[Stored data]

···

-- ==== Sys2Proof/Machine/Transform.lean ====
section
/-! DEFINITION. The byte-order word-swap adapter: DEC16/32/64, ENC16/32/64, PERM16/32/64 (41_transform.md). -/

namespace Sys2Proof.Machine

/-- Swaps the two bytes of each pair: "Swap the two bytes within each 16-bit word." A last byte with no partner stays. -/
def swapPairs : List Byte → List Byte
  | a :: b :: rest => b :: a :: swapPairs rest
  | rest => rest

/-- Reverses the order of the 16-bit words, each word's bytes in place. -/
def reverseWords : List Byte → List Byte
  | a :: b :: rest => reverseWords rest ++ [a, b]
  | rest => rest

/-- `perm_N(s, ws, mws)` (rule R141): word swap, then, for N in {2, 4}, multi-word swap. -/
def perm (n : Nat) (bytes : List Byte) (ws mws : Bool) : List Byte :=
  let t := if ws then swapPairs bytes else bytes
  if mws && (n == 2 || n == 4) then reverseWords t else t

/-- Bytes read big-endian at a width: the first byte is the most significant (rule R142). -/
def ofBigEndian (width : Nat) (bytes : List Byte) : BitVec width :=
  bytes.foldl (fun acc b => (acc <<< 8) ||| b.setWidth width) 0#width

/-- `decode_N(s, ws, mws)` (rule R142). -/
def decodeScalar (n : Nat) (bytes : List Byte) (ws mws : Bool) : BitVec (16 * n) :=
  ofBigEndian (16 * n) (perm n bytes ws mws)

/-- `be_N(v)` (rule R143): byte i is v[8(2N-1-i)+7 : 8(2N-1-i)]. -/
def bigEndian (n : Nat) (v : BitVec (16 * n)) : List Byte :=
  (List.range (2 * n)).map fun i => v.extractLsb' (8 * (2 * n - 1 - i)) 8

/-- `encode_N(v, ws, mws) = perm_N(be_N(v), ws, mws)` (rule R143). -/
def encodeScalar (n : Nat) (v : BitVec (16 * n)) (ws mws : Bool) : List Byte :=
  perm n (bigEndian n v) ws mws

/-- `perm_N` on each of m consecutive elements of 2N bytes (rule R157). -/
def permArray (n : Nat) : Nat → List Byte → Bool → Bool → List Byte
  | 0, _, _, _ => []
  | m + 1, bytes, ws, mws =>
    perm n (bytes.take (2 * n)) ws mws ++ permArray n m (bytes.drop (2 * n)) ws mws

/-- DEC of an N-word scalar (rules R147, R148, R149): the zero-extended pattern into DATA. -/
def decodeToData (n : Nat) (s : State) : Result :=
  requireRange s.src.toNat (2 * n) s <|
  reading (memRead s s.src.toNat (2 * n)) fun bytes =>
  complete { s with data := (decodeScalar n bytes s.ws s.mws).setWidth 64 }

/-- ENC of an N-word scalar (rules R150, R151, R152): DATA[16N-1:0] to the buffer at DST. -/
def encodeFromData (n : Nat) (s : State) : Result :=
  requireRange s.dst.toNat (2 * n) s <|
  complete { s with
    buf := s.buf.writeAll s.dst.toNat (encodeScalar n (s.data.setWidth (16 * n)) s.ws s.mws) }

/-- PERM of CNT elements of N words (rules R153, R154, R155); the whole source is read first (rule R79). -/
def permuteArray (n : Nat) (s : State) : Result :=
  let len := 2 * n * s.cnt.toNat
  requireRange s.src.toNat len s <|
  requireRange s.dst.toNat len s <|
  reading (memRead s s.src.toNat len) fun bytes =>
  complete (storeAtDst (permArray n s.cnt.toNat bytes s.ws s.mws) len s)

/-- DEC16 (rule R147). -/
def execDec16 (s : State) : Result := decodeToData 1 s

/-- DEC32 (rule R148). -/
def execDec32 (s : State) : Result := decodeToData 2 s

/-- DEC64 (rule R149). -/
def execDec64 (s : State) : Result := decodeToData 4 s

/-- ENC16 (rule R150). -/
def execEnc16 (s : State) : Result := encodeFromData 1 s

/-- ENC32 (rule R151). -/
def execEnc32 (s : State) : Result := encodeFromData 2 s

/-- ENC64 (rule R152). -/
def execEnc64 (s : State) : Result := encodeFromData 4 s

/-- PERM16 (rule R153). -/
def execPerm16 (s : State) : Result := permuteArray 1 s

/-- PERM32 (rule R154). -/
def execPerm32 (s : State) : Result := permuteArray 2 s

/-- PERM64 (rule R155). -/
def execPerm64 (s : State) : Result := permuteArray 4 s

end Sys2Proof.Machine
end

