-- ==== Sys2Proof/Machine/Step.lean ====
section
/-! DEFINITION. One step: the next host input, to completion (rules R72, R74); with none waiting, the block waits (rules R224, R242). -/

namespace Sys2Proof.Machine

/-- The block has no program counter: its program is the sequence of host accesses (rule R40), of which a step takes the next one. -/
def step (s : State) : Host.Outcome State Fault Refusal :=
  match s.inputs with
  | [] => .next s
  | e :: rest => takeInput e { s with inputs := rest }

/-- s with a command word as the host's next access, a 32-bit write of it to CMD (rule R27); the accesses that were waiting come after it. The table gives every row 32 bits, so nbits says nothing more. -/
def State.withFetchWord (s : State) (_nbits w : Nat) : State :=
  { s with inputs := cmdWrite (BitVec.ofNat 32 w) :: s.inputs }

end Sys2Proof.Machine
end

···

### Exercise directions
Each line that includes the string "rules" should be copied from the data.

### Final answer
/-- DEC of an N-word scalar (rules R147, R148, R149): the zero-extended pattern into DATA. -/
/-- ENC of an N-word scalar (rules R150, R151, R152): DATA[16N-1:0] to the buffer at DST. -/
/-- PERM of CNT elements of N words (rules R153, R154, R155); the whole source is read first (rule R79). -/
/-! DEFINITION. One step: the next host input, to completion (rules R72, R74); with none waiting, the block waits (rules R224, R242). -/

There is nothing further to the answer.